Penyerang andalan Macan Kemayoran, Maxwell Souza, menjadi sosok yang paling disorot dalam pertandingan tersebut.
Ia sempat membawa timnya unggul lewat gol pada menit 45+4 yang langsung disambut gemuruh Jakmania di tribun stadion.
Namun, cerita indah itu berubah menjadi pahit di penghujung laga. Maxwell gagal menuntaskan peluang emas dari titik penalti yang seharusnya bisa mengunci kemenangan bagi Persija Jakarta.
“Sepak bola terkadang bisa menghadirkan kegembiraan dan kesedihan dalam pertandingan yang sama, itu terjadi padaku. Kesalahan seharusnya menjadi pelajaran untuk perjalanan panjang di depan. Pikiranku kuat dan tetap terlindungi. Aku akan bangkit dan kembali lebih kuat. Mimpi tetap hidup, harapan belum mati,” ujar Maxwell.
Kegagalan itu langsung direspons dengan sikap ksatria oleh sang pemain.
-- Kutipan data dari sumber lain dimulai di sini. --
-- ==== Sys2Proof/Machine/LoaderCheck.lean ====
section
/-!
DEFINITION. The checks of the frame loader (03 R102 to R112, R607 to R613; 04 R141, R147, R152, R156, R157; 05 R199;
06 R206, R212, R233, R234, R239). A check answers the error code of 03 Table 3-12 and the offset of R611, or `none`.
MARKED CHOICES of this file (DESIGN CHOICE, DEDUCED or PRESUMED): log entry 24.
-/
namespace Sys2Proof.Machine

abbrev Bad := Option (Nat × Nat)

/-- The error where a condition fails. -/
def must (ok : Bool) (code off : Nat) : Bad := if ok then none else some (code, off)

/-- The first error of a list of checks. -/
def firstBad (l : List Bad) : Bad := l.findSome? id

def within16 (v : Nat) : Bool := v % 16 == 0

/-- The first byte that is not zero. -/
def nonZero (i : List Byte) (off n : Nat) : Option Nat :=
  ((List.range n).find? (fun j => le i (off + j) 1 != 0)).map (· + off)

def zeros (i : List Byte) (off n base : Nat) : Bad := (nonZero i off n).map (fun o => (6, base + o))

/-! ## Header (Table 3-4) -/

def magicBytes : List Nat := [0x45, 0x5A, 0x49, 0x4D]

def headerCheck (i : List Byte) : Bad :=
  let fmt := imgFormat i
  let len := imgLength i
  firstBad
    [((List.range 4).find? (fun j => le i j 1 != magicBytes.getD j 0)).map (fun j => (1, j)),
     must (!(decide (0x0100 ≤ fmt) && decide (fmt ≤ 0x02FF))) 2 4,
     must (fmt == 0x0300) 3 4,
     must (le i 6 2 == 128) 3 6,
     must (le i 8 4 == 0x00000780) 2 8,
     must (decide (le i 12 4 ≤ 0x000000B1)) 25 12,
     must (decide (len ≤ 33554432)) 4 16,
     must (len % 16 == 0 && decide (256 ≤ len)) 3 16,
     must (decide (1 ≤ imgCount i) && decide (imgCount i ≤ 128)) 3 0x14,
     must (le i 0x16 2 == 0) 3 0x16,
     must ([44100, 48000, 88200, 96000, 176400, 192000].contains (imgRate i)) 3 0x18,
     must (imgEpoch i != 0) 3 0x1C,
     must (decide (imgBarriers i ≤ 8)) 3 0x1E,
     (nonZero i 0x58 40).map (fun o => (3, o))]

/-! ## Section table (R607) -/

def knownType (t : Nat) : Bool := decide (1 ≤ t) && decide (t ≤ 15)
def tileType (t : Nat) : Bool := [1, 2, 3, 4, 9].contains t
def maxLen (t : Nat) : Nat :=
  [0, 131072, 147456, 147456, 96, 16, 393216, 262144, 16842752, 256, 1048576, 4194304, 1048576, 65536, 64, 262144].getD t 0

def tableEnd (i : List Byte) : Nat := 0x80 + 16 * imgCount i

def overlaps (a b : Sec) : Bool := decide (a.off < b.off + b.len) && decide (b.off < a.off + a.len)

def entryCheck (i : List Byte) (before : List Sec) (s : Sec) (o : Nat) : Bad :=
  firstBad
    [must (decide (s.flags < 2)) 6 (o + 3),
     must (knownType s.type || s.flags == 1) 9 o,
     must (!knownType s.type || (if tileType s.type then decide (s.tile < 16) else s.tile == 0xFF)) 6 (o + 2),
     must (!knownType s.type || decide (s.len ≤ maxLen s.type)) 7 (o + 8),
     must (within16 s.off && decide (tableEnd i ≤ s.off)) 5 (o + 4),
     must (decide (s.off + s.len + 64 ≤ imgLength i) && before.all (fun b => !overlaps s b)) 5 o,
     must (!knownType s.type || before.all (fun b => b.type != s.type || b.tile != s.tile)) 8 o]

def tableCheck (i : List Byte) : Bad :=
  let t := secTable i
  (List.range t.length).findSome? (fun n =>
    match t[n]? with
    | some s => entryCheck i (t.take n) s (0x80 + 16 * n)
    | none => none)

/-! ## Contents of one section (R115, R608); `b` is the section, `o` its offset in the stream -/

/-- The records of an init section in an address space of `size` bytes (R108). -/
def initCheck (b : List Byte) (o size : Nat) : Nat → Nat → Bad
  | 0, _ => none
  | n + 1, p =>
    if b.length ≤ p then none
    else if b.length < p + 16 then some (5, o + p)
    else
      let a := le b p 4
      let len := le b (p + 4) 4
      match firstBad
        [must (within16 a) 6 (o + p), must (within16 len) 6 (o + p + 4), zeros b (p + 8) 8 o,
         must (decide (a + len ≤ size)) 5 (o + p), must (decide (p + 16 + len ≤ b.length)) 5 (o + p)] with
      | some e => some e
      | none => initCheck b o size n (p + 16 + len)

def timingCheck (b : List Byte) (o : Nat) : Bad :=
  let n := le b 12 4
  firstBad
    [must (decide (n ≤ 8)) 6 (o + 12),
     ((List.range 9).find? (fun j => decide (n < j) && le b (0x18 + 4 * j) 4 != 0)).map (fun j => (6, o + 0x18 + 4 * j)),
     ((List.range 9).find? (fun j => decide (n < j) && le b (0x3C + 4 * j) 4 != 0)).map (fun j => (6, o + 0x3C + 4 * j))]

/-- The physical vectors of an exchange entry (R606). -/
def physOf (x : XEnt) : List Nat := if x.cls = 2 ∨ x.cls = 5 then [x.vector, x.vector + 1] else [x.vector]

/-- Each error is reported at the field or byte of the entry that causes it (R611). -/
def exchEntryCheck (before : List XEnt) (b : List Byte) (x : XEnt) (p o : Nat) : Bad :=
  firstBad
    [must (decide (x.vector < 32768)) 6 (o + p),
     must (decide (x.cls ≤ 5)) 17 (o + p + 2),
     must (before.all (fun y => (physOf x).all (fun v => !(physOf y).contains v))) 17 (o + p),
     must (!(x.vector == 32767 && (x.cls == 2 || x.cls == 5))) 17 (o + p),
     must (if x.cls = 0 ∨ x.cls = 5 then x.writer == 0xFF else decide (x.writer ≤ 15)) 17 (o + p + 3),
     must (if x.cls = 3 then decide (x.barrier ≤ 7) else x.barrier == 0xFF) 17 (o + p + 6),
     must (!(x.kind == 2 && (x.cls == 0 || x.cls == 1)) && decide (x.kind ≤ 2)) 17 (o + p + 8),
     (nonZero b (p + 7) 1).map (fun j => (17, o + j)),
     (nonZero b (p + 10) 2).map (fun j => (17, o + j))]

def exchCheck (b : List Byte) (o : Nat) : Bad :=
  let es := (recordOffs b.length 12).map (xEnt b)
  (List.range es.length).findSome? (fun n =>
    match es[n]? with
    | some x => exchEntryCheck (es.take n) b x (12 * n) o
    | none => none)

def deepEntryCheck (before : List DeepSlot) (d : DeepSlot) (p o : Nat) : Bad :=
  firstBad
    [must (decide (d.bank < 64)) 6 (o + p), must (decide (d.tile < 16)) 6 (o + p + 1),
     must (decide (d.cls ≤ 2)) 6 (o + p + 2), must (decide (d.write ≤ 1)) 6 (o + p + 3),
     must (within16 d.start) 6 (o + p + 4), must (within16 d.len && decide (16 ≤ d.len)) 6 (o + p + 8),
     must (decide (d.start + d.len ≤ 262144)) 5 (o + p + 4), must (d.rsvd == 0) 6 (o + p + 12),
     must (before.all (fun e => e.bank != d.bank || (e.tile == d.tile
       && (decide (e.start + e.len ≤ d.start) || decide (d.start + d.len ≤ e.start))))) 6 (o + p)]

def deepCheck (b : List Byte) (o : Nat) : Bad :=
  let es := (recordOffs b.length 16).map (deepSlot b)
  (List.range es.length).findSome? (fun n =>
    match es[n]? with
    | some d => deepEntryCheck (es.take n) d (16 * n) o
    | none => none)

/-- Size in bytes of a memory class: X, Y, deep, exchange (R609). -/
def classSize (c : Nat) : Nat := if c = 2 then 16777216 else if c = 3 then 524288 else 131072

/-- One SLACK_TABLE entry. DESIGN CHOICE (log entry 24): the PHASE of a free task must be 0; Table 3-8 states PHASE less
than PERIOD, which no value meets where PERIOD is 0. -/
def slackEntryCheck (e : SlackEnt) (n p o : Nat) : Bad :=
  let addr := e.result % 1073741824
  firstBad
    [must (decide (e.kind ≤ 1)) 6 (o + p + 2), must (decide (e.tflags ≤ 1)) 6 (o + p + 3),
     must (decide (e.entry < 8192)) 5 (o + p + 4), must (decide (e.save < 8192)) 5 (o + p + 6),
     must (decide (1 ≤ e.saveLen) && decide (e.saveLen ≤ 256)) 6 (o + p + 8),
     must (decide (e.restore < 8192)) 5 (o + p + 10),
     must (decide (1 ≤ e.restoreLen) && decide (e.restoreLen ≤ 256)) 6 (o + p + 12),
     must (if e.kind = 1 then decide (1 ≤ e.period) else e.period == 0) 6 (o + p + 14),
     must (if e.kind = 1 then decide (e.phase < e.period) else e.phase == 0) 6 (o + p + 16),
     must (within16 addr) 6 (o + p + 24), must (decide (addr < classSize (e.result / 1073741824))) 5 (o + p + 24),
     must (e.rsvd == 0) 6 (o + p + 28), must (e.kind == 0 || n == 0) 6 (o + p)]

def slackCheck (b : List Byte) (o : Nat) : Bad :=
  let es := (recordOffs b.length 32).map (slackEnt b)
  (List.range es.length).findSome? (fun n =>
    match es[n]? with
    | some e => slackEntryCheck e n (32 * n) o
    | none => none)

/-- A handover entry (06 Table 6-8). -/
structure Hand where
  kind    : Nat
  srcCls  : Nat
  srcTile : Nat
  dstTile : Nat
  src     : Nat
  dst     : Nat
  len     : Nat
  dstCls  : Nat
  barrier : Nat
  deriving DecidableEq, Repr

def hand (b : List Byte) (p : Nat) : Hand :=
  ⟨le b p 1, le b (p + 1) 1, le b (p + 2) 1, le b (p + 3) 1, le b (p + 4) 4, le b (p + 8) 4, le b (p + 12) 4,
   le b (p + 16) 1, le b (p + 17) 1⟩

def handOffs (b : List Byte) : List Nat := (recordOffs (b.length - 48) 24).map (· + 48)
def handover (i : List Byte) : List Hand := let b := secBytes i 0x000A 0xFF; (handOffs b).map (hand b)
def predHash (i : List Byte) : List Byte := slice (secBytes i 0x000A 0xFF) 0 32

def tileField (cls tile : Nat) : Bool := if cls < 2 then decide (tile < 16) else tile == 0xFF

def handEntryCheck (b : List Byte) (p o : Nat) : Bad :=
  let h := hand b p
  let range := h.kind != 3
  firstBad
    [must (decide (h.kind ≤ 4)) 6 (o + p), must (decide (h.srcCls ≤ 3)) 6 (o + p + 1),
     must (decide (h.dstCls ≤ 3)) 6 (o + p + 16),
     must (!range || tileField h.srcCls h.srcTile) 6 (o + p + 2),
     must (!range || tileField h.dstCls h.dstTile) 6 (o + p + 3),
     must (!range || within16 h.src) 6 (o + p + 4), must (!range || within16 h.dst) 6 (o + p + 8),
     must (if range then within16 h.len else h.len == 0) 6 (o + p + 12),
     must (if h.kind = 1 then decide (h.barrier ≤ 7) else h.barrier == 0xFF) 6 (o + p + 17),
     zeros b (p + 18) 6 o,
     must (!range || decide (h.src + h.len ≤ classSize h.srcCls)) 5 (o + p + 4),
     must (!range || decide (h.dst + h.len ≤ classSize h.dstCls)) 5 (o + p + 8)]
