/-- The Keeper writes the records of an image that starts in frame `start` from the object values (R231; 13 R461). -/
def initImage (s : State) (m : RealmId) (img : List Byte) (start xfLen xfShape : Nat) : State :=
  let pm := paramMap img
  if hasMap img then
    let s := forN 16 (fun k s =>
      let addrs := fun kind => dedup ((pm.binds.filter (fun b => b.kind == kind && b.tile == k)).map (·.addr))
      let s := (addrs 1).foldl (fun s a => initVector s m img k a start) s
      let s := (addrs 0).foldl (fun s a => stageSet s m img k a (start - 1) start) s
      (addrs 2).foldl (fun s a => initSel s m img k a start xfLen xfShape) s) s
    (expBuses pm).foldl (fun s u => stageExponent s m pm u (busExponent (busActive s m img start u)) start) s
  else s

end Sys2Proof.Machine
end

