-- ==== Sys2Proof/Machine/TileCtl.lean ====
section
/-!
DEFINITION. `NOP` and the C slot (05 R166, R186 to R200; 04 R149 to R154; 03 R80, R81, R89 to R92), the end of a step, and
the release of a barrier. The command of the C slot comes after the word's other slots; `BAR`, `YIELD` and `HALT` end
their step (log entry 11).
MARKED CHOICES of this file (DESIGN CHOICE, DEDUCED or PRESUMED): log entry 11.
-/
namespace Sys2Proof.Machine

/-- Execute as `NOP` and count (05 R200), as an effect of an operation. -/
def nopCounted (e : TEv) (s : State) : State := illegalSlot s e.m e.k

/-- Whether the bits of a slot are a legal word of that slot (05 R168 to R193), `NOP` among them. -/
def slotLegal (sl : Slot) (bits : BitVec 32) : Bool :=
  match sl with
  | .m => (decodeM bits).isSome
  | .x => (decodeX (bits.setWidth 24)).isSome
  | .y => (decodeY (bits.setWidth 24)).isSome
  | .s => (decodeS (bits.setWidth 24)).isSome
  | .c => (decodeC (bits.setWidth 24)).isSome

/-- `NOP`: issues nothing; a slot that presents a condition of Table 5-9 executes as this and is counted. -/
def execNop (e : TEv) (slot : Slot) (bits : BitVec 32) (s : State) : Result :=
  let s := s.at e.t
  if ctxRuns (s.tile e.m e.k).ctx then
    let s := openStep s e.m e.k
    if (s.tile e.m e.k).dead || slotLegal slot bits || (s.tile e.m e.k).used.contains slot then .next s else .next (nopCounted e s)
  else .next s

/-! ## Loops -/

def loopFree (r : Regs) : Option (Fin 2) :=
  if lcActive r.lc0 = false then some 0 else if lcActive r.lc1 = false then some 1 else none

/-- The innermost active loop (05 R188). -/
def loopInner (r : Regs) : Option (Fin 2) :=
  if lcActive r.lc1 then some 1 else if lcActive r.lc0 then some 0 else none

def execLoop (e : TEv) (f : LoopF) (s : State) : Result :=
  tileOp e .c s (fun s =>
    let x := s.tile e.m e.k
    match loopFree x.regs with
    | none => nopCounted e s
    | some i =>
      s.modTile e.m e.k (fun x =>
        x.send .c 1 (.lc i (lcWord true f.rot (lcEnd (lcGet x.regs i)) (x.pc + 1) (f.n1.toNat + 1)))))

/-- The count of a register `LOOP` (05 R189). -/
def loopCount (l : Lane) : Nat :=
  if laneOk l then
    if l.data.toInt ≤ 0 then 0 else if l.data.toInt > 65536 then 65536 else l.data.toNat
  else 0

def vreg (n : Fin 16) : VReg := ⟨n.val, by omega⟩

/-- Register `LOOP`. With count 0 the loop register takes END and stays inactive; MODEL'S CHOICE (log entry 11): its START,
COUNT and ROTATE stay as they are. -/
def execLoopRegister (e : TEv) (f : LoopRF) (s : State) : Result :=
  tileOp e .c s (fun s =>
    let x := s.tile e.m e.k
    match loopFree x.regs with
    | none => nopCounted e s
    | some i =>
      let l := (srcV x.regs (vreg f.v)).get f.lane
      let s := tallyTile s e.m e.k (if laneTally l then 1 else 0)
      let n := loopCount l
      s.modTile e.m e.k (fun x =>
        if n = 0 then
          let w := lcGet x.regs i
          { x.send .c 1 (.lc i (lcWord false (lcRotate w) f.endA.toNat (lcStart w) (lcCount w))) with nextPc := f.endA.toNat + 1 }
        else x.send .c 1 (.lc i (lcWord true f.rot f.endA.toNat (x.pc + 1) n))))

/-- `ENDL` of the loop register `i`: branch back or exit, `ROT` by one where the loop rotates (04 R150, R154). -/
def endLoop (x : Tile) (i : Fin 2) : Tile :=
  let w := lcGet x.regs i
  let x := if lcRotate w then x.send .c 1 (.rot (x.regs.rot + 1)) else x
  if lcCount w > 1 then
    { x.send .c 1 (.lc i (lcWord true (lcRotate w) x.pc (lcStart w) (lcCount w - 1))) with nextPc := lcStart w }
  else
    { x.send .c 1 (.lc i (lcWord false (lcRotate w) x.pc (lcStart w) (lcCount w))) with nextPc := x.pc + 1 }

def execEndl (e : TEv) (s : State) : Result :=
  tileOp e .c s (fun s =>
    match loopInner (s.tile e.m e.k).regs with
    | none => nopCounted e s
    | some i => s.modTile e.m e.k (fun x => endLoop x i))

/-! ## Address and scale registers -/

def execAmod (e : TEv) (f : AmodF) (s : State) : Result :=
  tileOp e .c s (fun s =>
    s.modTile e.m e.k (fun x =>
      let o := if f.oe then (rdOffs x.regs f.side f.o).toInt else f.imm.toInt
      x.send .c 1 (.addr f.side f.a
        (nextAddr (rdAddr x.regs f.side f.a) o (modLen x.regs f.side f.me f.md)))))

/-- The bits that a `SETSCL` writes (05 R191). -/
def setsclMask (mode : BitVec 2) (expOk : Bool) : BitVec 16 :=
  (if mode.getLsbD 0 && expOk then 0x0F00 else 0) ||| (if mode.getLsbD 1 then 0x00FF else 0)

def execSetscl (e : TEv) (f : SetsclF) (s : State) : Result :=
  tileOp e .c s (fun s =>
    let x := s.tile e.m e.k
    let l := (srcV x.regs (vreg f.xv)).get f.xl
    let fromLane := f.xsrc && f.mode.getLsbD 0
    let ok := !fromLane || laneOk l
    let v := if f.xsrc then l.data.toNat else f.xv.val
    let w := BitVec.ofNat 16 ((if v > 10 then 10 else v) * 256 + f.link.toNat * 64 + f.sat.toNat * 32 + f.shift.toNat)
    let s := tallyTile s e.m e.k (if fromLane && laneTally l then 1 else 0)
    s.modTile e.m e.k (fun x => x.send .c 1 (.scl f.n (setsclMask f.mode ok) w)))

/-! ## Barriers -/

/-- Barriers below `b` in whose mask the tile appears, as bits. -/
def barsBefore (img : List Byte) (k b : Nat) : Nat :=
  (List.range b).foldl (fun a i => if maskHas (barMask img i) k then a + 2 ^ i else a) 0

/-- `BAR` b is in its place: a foreground range, no loop, the tile in b's mask, every earlier barrier of the tile joined
and no later one (03 R80; 05 R200). -/
def barLegal (img : List Byte) (x : Tile) (k : Nat) (b : Fin 8) : Bool :=
  ctxFore x.ctx && !lcActive x.regs.lc0 && !lcActive x.regs.lc1 && maskHas (barMask img b.val) k
    && decide (x.joined.toNat = barsBefore img k b.val)

def execBar (e : TEv) (b : Fin 8) (s : State) : Result :=
  tileOp e .c s (fun s =>
    let x := s.tile e.m e.k
    if barLegal (tileImg (s.frame e.m) x) x e.k b then
      (endStep s e.m e.k).modTile e.m e.k (fun x =>
        match x.ctx with
        | .fore sw => { x with ctx := .barrier b sw, joined := x.joined ||| (BitVec.ofNat 8 (2 ^ b.val)) }
        | _ => x)
    else nopCounted e s)

/-- The tile waits at the barrier of the image in program bank `n`. -/
def waitsAt (x : Tile) (n : Fin 2) (b : Fin 8) : Bool :=
  x.bank == n && (match x.ctx with
    | .barrier c _ => c == b
    | _ => false)

/-- Every participant of the barrier of the image in bank `n` waits at it, its stores written (03 R81). -/
def barReady (s : State) (m : RealmId) (n : Fin 2) (mask : Nat) (b : Fin 8) : Bool :=
  decide (mask ≠ 0) && (List.range 16).all (fun k => !maskHas mask k || waitsAt (s.tile m k) n b)

def releaseTile (x : Tile) : Tile :=
  match x.ctx with
  | .barrier _ sw => { x with ctx := .fore sw }
  | _ => x

/-- The participants of a barrier of one image go on. -/
def releaseBank (s : State) (m : RealmId) (n : Fin 2) (b : Fin 8) : State :=
  let mask := barMask (bankImg (s.frame m) n) b.val
  if barReady s m n mask b then forN 16 (fun k s => if maskHas mask k then s.modTile m k releaseTile else s) s else s

/-- A barrier is that of the image its tiles run: a tile that is late at a SWAP waits with those of the outgoing image
(02 R64; 03 R81). -/
def execBarrierRelease (e : Ev) (b : Fin 8) (s : State) : Result :=
  let s := s.at e.t
  .next (releaseBank (releaseBank s e.m 0 b) e.m 1 b)

/-! ## YIELD, HALT and the end of a step -/

/-- A `HALT` or `YIELD` word: another slot that issued counts once; operations in flight complete; the step ends
(05 R200). MODEL'S CHOICE (log entry 11): this count too raises the event and the interrupt; a slot of the word that is itself
illegal has counted as a slot, and does not make the word count. -/
def endWord (e : TEv) (s : State) : State :=
  let s := if ((s.tile e.m e.k).used.filter (fun u => u != .c)).isEmpty then s else illegalSlot s e.m e.k
  drain (endStep s e.m e.k) e.m e.k

/-- The turn of a slack task ends (03 R89): it goes on later from the next word. -/
def yieldTask (s : State) (m : RealmId) (k en : Nat) : State :=
  let tab := slackTable (tileImg (s.frame m) (s.tile m k)) k
  s.modTile m k (fun x =>
    let t := taskOf x en
    let x := setTask x en ⟨some x.pc, t.restoreDue, t.ended, t.job, false⟩
    pickSlack (turnPast x tab en) tab)

/-- The end of a restore routine: the task goes on where it was stopped (03 R92). -/
def endRestore (s : State) (m : RealmId) (k en : Nat) : State :=
  let tab := slackTable (tileImg (s.frame m) (s.tile m k)) k
  s.modTile m k (fun x =>
    let t := taskOf x en
    runTask (setTask x en ⟨t.resume, false, t.ended, t.job, t.damaged⟩) tab en)

def execYield (e : TEv) (s : State) : Result :=
  tileOp e .c s (fun s =>
    match (s.tile e.m e.k).ctx with
    | .slack en => checkEnd (yieldTask (endWord e s) e.m e.k en) e.m e.k
    | .save _ => endSave (endWord e s) e.m e.k
    | .restore en => checkEnd (endRestore (endWord e s) e.m e.k en) e.m e.k
    | _ => nopCounted e s)

def execHalt (e : TEv) (s : State) : Result :=
  tileOp e .c s (fun s => checkEnd (haltTile (endWord e s) e.m e.k) e.m e.k)

/-- The end of a step of a running tile: the results due are written (04 R142). -/
def execOperationResult (e : TEv) (s : State) : Result :=
  let s := s.at e.t
  if ctxRuns (s.tile e.m e.k).ctx then
    .next (checkEnd (endStep (openStep s e.m e.k) e.m e.k) e.m e.k)
  else .next s

end Sys2Proof.Machine
end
Ia tak ragu menyampaikan permohonan maaf secara terbuka kepada rekan setim dan para pendukung setia.
“Saya bertanggung jawab penuh atas hasil imbang ini dan meminta maaf kepada rekan-rekan setim serta para penggemar atas kegagalan penalti tersebut. Perjuangan kami berlanjut dan saya akan terus memberikan yang terbaik untuk Persija,” katanya.
Meski satu momen krusial itu mencuri perhatian, Persija Jakarta memilih melihat pertandingan secara lebih luas. Sepak bola tidak ditentukan oleh satu kejadian, melainkan rangkaian kerja kolektif selama 90 menit penuh.
Secara statistik, kontribusi Maxwell Souza sepanjang musim ini sebenarnya terbilang impresif. Ia telah tampil dalam 24 pertandingan dengan 22 kali menjadi starter dan mencatat total 1.971 menit bermain.
Dari sisi produktivitas, Maxwell sudah mengoleksi 14 gol dengan rata-rata 0,6 gol per pertandingan. Frekuensi mencetak golnya pun cukup tajam, yakni setiap 141 menit sekali.
Tak hanya mencetak gol, kontribusinya dalam membangun serangan juga terlihat dari tiga assist dan rata-rata 1,3 operan kunci per pertandingan.
Akurasi umpannya mencapai 79 persen, angka yang cukup baik untuk seorang pemain dengan karakter menyerang agresif.